Teams of researchers at MSU are developing powerful new biofuels in tandem with specially designed engines, a distinctive integrated approach that could drive the next automotive revolution.
Transportation accounts for about two-thirds of oil consumption in the United States and about one-third of all the energy used in the country. The critical need to reduce the nation's dependence on oil imports, combined with today's use of the same efficiency-limiting combustion system that powered the first automobiles more than 100 years ago, presents a significant challenge—and opportunity.
With deeply rooted expertise in agriculture, plant science, and engineering, MSU is ideally positioned to meet that opportunity.
The university has invested in an interdisciplinary academic community that is focused on automotive research and fuels in partnership with government and industry.
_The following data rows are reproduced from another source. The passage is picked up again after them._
/-- FOL_START (R189, R369). -/
def folStartSpec : CmdSpec where
  opcode := 0x0603
  flagMask := 3
  ty := 4
  isFree := Dev.folFree
  params := [pu 8 64]
  modes := fun m => decide (m = .run)
  checks := fun c d =>
    let x := d.folOf c.idx
    [(.state, !(decide (x.st = .configured) || decide (x.st = .stopped)) || !d.tick.running),
     (.range, c.flag 1 && x.nbind.any fun b => b.cam.isSome), (.deadline, decide (c.p 0 ≠ 0) && d.tooNear (c.p 0))]
  waits := fun _ _ => true
  run := fun c cid d =>
    let x := d.folOf c.idx
    let k := d.bndOf (c.p 0)
    let y := { x with st := .running, lock := 1, start? := some ⟨k, c.flag 0, c.flag 1, x.st, some cid⟩ }
    (((d.setFol c.idx y).folLive).arm k (.folStart c.idx) none, .wait .armed 0 k)

/-- FOL_STOP (R190, R369). -/
def folStopSpec : CmdSpec where
  opcode := 0x0604
  ty := 4
  isFree := Dev.folFree
  params := [pu 8 64]
  modes := fun m => decide (m = .run) || decide (m = .degraded) || decide (m = .test)
  checks := fun c d =>
    let x := d.folOf c.idx
    [(.state, decide (x.st ≠ .running) || !d.tick.running), (.busy, x.stop?.isSome), (.deadline, decide (c.p 0 ≠ 0) && d.tooNear (c.p 0))]
  waits := fun _ _ => true
  run := fun c cid d =>
    let k := d.bndOf (c.p 0)
    ((d.setFol c.idx { d.folOf c.idx with stop? := some (k, some cid) }).arm k (.folStop c.idx) none, .wait (.folStop c.idx) 0 0)

/-- FOL_OFFSET (R172). -/
def folOffsetSpec : CmdSpec where
  opcode := 0x0605
  flagMask := 3
  ty := 4
  isFree := Dev.folFree
  params := [ps 8 64, pu 4 32]
  checks := fun c d =>
    let t := (d.folOf c.idx).offTarget + c.sp 0 64
    [(.range, c.flag 0 && (decide (t < -(2 ^ 63)) || decide (2 ^ 63 ≤ t)))]
  waits := fun _ d => d.tick.running
  run := fun c cid d => d.buffered [.folOffset c.idx (c.flag 0) (c.sp 0 64) (if c.flag 1 then none else some (c.p 1))] cid

/-- FOL_LIMITS (R183, R197). -/
def folLimitsSpec : CmdSpec where
  opcode := 0x0606
  ty := 4
  isFree := Dev.folFree
  params := [pu 4 32, pu 4 32, pu 1 8, pu 1 2]
  checks := fun c _ => [(.range, decide (c.p 0 = 0) || decide (c.p 1 ≤ c.p 0) || decide (c.p 2 = 0))]
  waits := fun _ d => d.tick.running
  run := fun c cid d => d.buffered [.folLimits c.idx (c.p 0) (c.p 1) (c.p 2) (c.p 3)] cid

/-- FOL_CLEAR (R185). -/
def folClearSpec : CmdSpec where
  opcode := 0x0607
  ty := 4
  isFree := Dev.folFree
  checks := fun c d => [(.state, decide ((d.folOf c.idx).lock ≠ 5))]
  waits := fun _ d => d.tick.running
  run := fun c cid d =>
    if d.tick.running then (d.arm d.nextOpen (.folClear c.idx) (some cid), .wait .armed 0 0)
    else (d.folClearAt c.idx, .ok 0 0)

/-- FOL_STATUS (R246): the block is taken at the instant of the command (DEDUCED, log 42). -/
def folStatusSpec : CmdSpec where
  opcode := 0x0608
  ty := 4
  isFree := Dev.folFree
  params := [pu 8 64]
  hostAddr := some 0
  run := fun c _ d =>
    let x := d.folOf c.idx
    let w := d.folWords c.idx
    let b := x.bind.getD ⟨0, none, 0, 0, 0, 0, 0⟩
    let blk := packBlock [(32, leNat (w.flatMap fun v => leBytes 4 v.toNat)), (16, x.g), (8, wrapN 64 x.offTarget), (8, wrapN 64 x.offset),
      (4, x.frem), (4, wrapN 32 b.n), (4, b.m), (4, x.offRate), (4, x.warn), (4, x.trip), (4, x.pubMiss), (4, x.fbStale), (4, x.fbDup),
      (4, x.slips), (4, x.trips), (1, x.missLimit), (1, x.tripAct), (1, min 255 x.goodRun)]
    d.toHost c (c.p 0) blk (.ok (w.getD 0 0).toNat (w.getD 6 0).toNat)

/-- The runs of the cam store in use. -/
def Dev.camRuns (d : Dev) : List (Nat × Nat) := d.fo.cams.map fun p => (p.2.first, p.2.pts.length)

/-- CAM_CREATE (R177). -/
def camCreateSpec : CmdSpec where
  opcode := 0x0610
  params := [ps 8 64, pu 2 16]
  checks := fun c d => [(.range, decide (c.p 1 < 2) || decide (4096 < c.p 1)),
    (.noResource, (firstFit 32768 (c.p 1) d.camRuns).isNone || (lowestFree 512 d.camFree).isNone)]
  run := fun c _ d =>
    let i := (lowestFree 512 d.camFree).getD 0
    let zero := List.replicate (c.p 1) (List.replicate 16 0)
    let x : Cam := ⟨(firstFit 32768 (c.p 1) d.camRuns).getD 0, c.sp 0 64, zero, zero, false⟩
    ({ d with fo := { d.fo with cams := Tbl.put d.fo.cams i x } }, .ok (d.handle 5 i) 0)

/-- A follower uses a curve, or will (R180). -/
def Fol.usesCam (x : Fol) (c : Nat) : Bool :=
  x.bind.any (fun b => decide (b.cam = some c)) || x.nbind.any fun b => decide (b.cam = some c)

/-- CAM_DESTROY (R180). -/
def camDestroySpec : CmdSpec where
  opcode := 0x0611
  ty := 5
  isFree := Dev.camFree
  checks := fun c d => [(.state, d.fo.fols.any fun p => p.2.usesCam c.idx)]
  run := fun c _ d =>
    let d1 := d.dropChanges fun x => decide (x = .cam c.idx)
    (({ d1 with fo := { d1.fo with cams := Tbl.del d1.fo.cams c.idx } }.bumpGen 5 c.idx).endStale c.handle, .ok 0 0)

/-- CAM_LOAD (R177, R180). -/
def camLoadSpec : CmdSpec where
  opcode := 0x0612
  flagMask := 1
  ty := 5
  isFree := Dev.camFree
  params := [pu 2 16, pu 2 16, ps 8 64, ps 8 64, pu 8 64]
  hostAddr := some 4
  dmaBit := true
  checks := fun c d =>
    let n := ((Tbl.get? d.fo.cams c.idx).map (·.pts.length)).getD 0
    let cnt := if c.flag 0 then c.p 1 else 1
    [(.state, d.fo.fols.any fun p => p.2.usesCam c.idx && !p.2.quiesced),
     (.range, decide (cnt = 0) || decide (n < c.p 0 + cnt))]
  run := fun c _ d =>
    match Tbl.get? d.fo.cams c.idx with
    | none => (d, .ok 0 0)
    | some x =>
      let put (cnt : Nat) (b : List Byte) : Dev × Res :=
        let y := { x with npts := writeUnits x.npts (c.p 0) 16 cnt b, loaded := true }
        (({ d with fo := { d.fo with cams := Tbl.put d.fo.cams c.idx y } }.sramWrite 0 (2 * cnt)).arrive [⟨.cam c.idx, none⟩], .ok 0 0)
      if c.flag 0 then
        match c.dma with
        | none => (d.sendFault 0x004 0x02 .c (c.p 4), .done .internal 0 0 true)
        | some b => put (c.p 1) b
      else put 1 (leBytes 8 (c.p 2) ++ leBytes 8 (c.p 3))

/-- CAM_READ (R197). -/
def camReadSpec : CmdSpec where
  opcode := 0x0613
  ty := 5
  isFree := Dev.camFree
  params := [pu 8 64]
  hostAddr := some 0
  run := fun c _ d =>
    match Tbl.get? d.fo.cams c.idx with
    | none => (d, .ok 0 0)
    | some x => d.toHost c (c.p 0) (x.npts.flatMap id ++ leBytes 8 (wrapN 64 x.lift)) (.ok x.npts.length (wrapN 64 x.lift))

/-- GRP_CREATE (R194, R243). -/
def grpCreateSpec : CmdSpec where
  opcode := 0x0620
  params := [pu 2 16]
  checks := fun c d => [(.range, decide (1024 ≤ c.p 0 ∧ c.p 0 ≠ 0xFFFF)),
    (.noResource, if c.p 0 = 0xFFFF then (lowestFree 1024 d.grpFree).isNone else decide (c.p 0 < 1024) && !d.grpFree (c.p 0))]
  run := fun c _ d =>
    let g := if c.p 0 = 0xFFFF then (lowestFree 1024 d.grpFree).getD 0 else c.p 0
    (d.setGrp g Grp.reset, .ok (d.handle 7 g) 0)

/-- A follower belongs to a group, or will (R194). -/
def Dev.grpUsed (d : Dev) (g : Nat) : List Nat :=
  d.fo.fols.keys.filter fun f =>
    let x := d.folOf f
    x.bind.any (fun b => decide (b.group = g)) || x.nbind.any fun b => decide (b.group = g)

/-- Whether a change belongs to group `g`. -/
def Change.ofGrp (g : Nat) : Change → Bool
  | .grpCfg x _ _ _ => decide (x = g)
  | .grpLatency x _ _ => decide (x = g)
  | .grpWant x _ => decide (x = g)
  | _ => false

/-- GRP_DESTROY (R194). -/
def grpDestroySpec : CmdSpec where
  opcode := 0x0621
  ty := 7
  isFree := Dev.grpFree
  checks := fun c d => [(.state, !(d.grpUsed c.idx).isEmpty)]
  run := fun c _ d =>
    let d1 := d.dropChanges (Change.ofGrp c.idx)
    (({ d1 with fo := { d1.fo with grps := Tbl.del d1.fo.grps c.idx } }.bumpGen 7 c.idx).endStale c.handle, .ok 0 0)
In addition, MSU has developed an infrastructure that supports the study of vehicle engine efficiency, alternative energy, and emission reduction, with much of the research based in the Energy and Automotive Research Laboratories—a dynamic 29,000-square-foot research complex on the MSU campus.
There—in partnership with Ford Motor Company and with support from the U.S. Department of Energy—chemical, mechanical, and electrical engineers are creating, refining, and testing fuels that are more complex and sophisticated than existing biofuels. At the same time, they are designing engines that better accommodate these next-generation fuels.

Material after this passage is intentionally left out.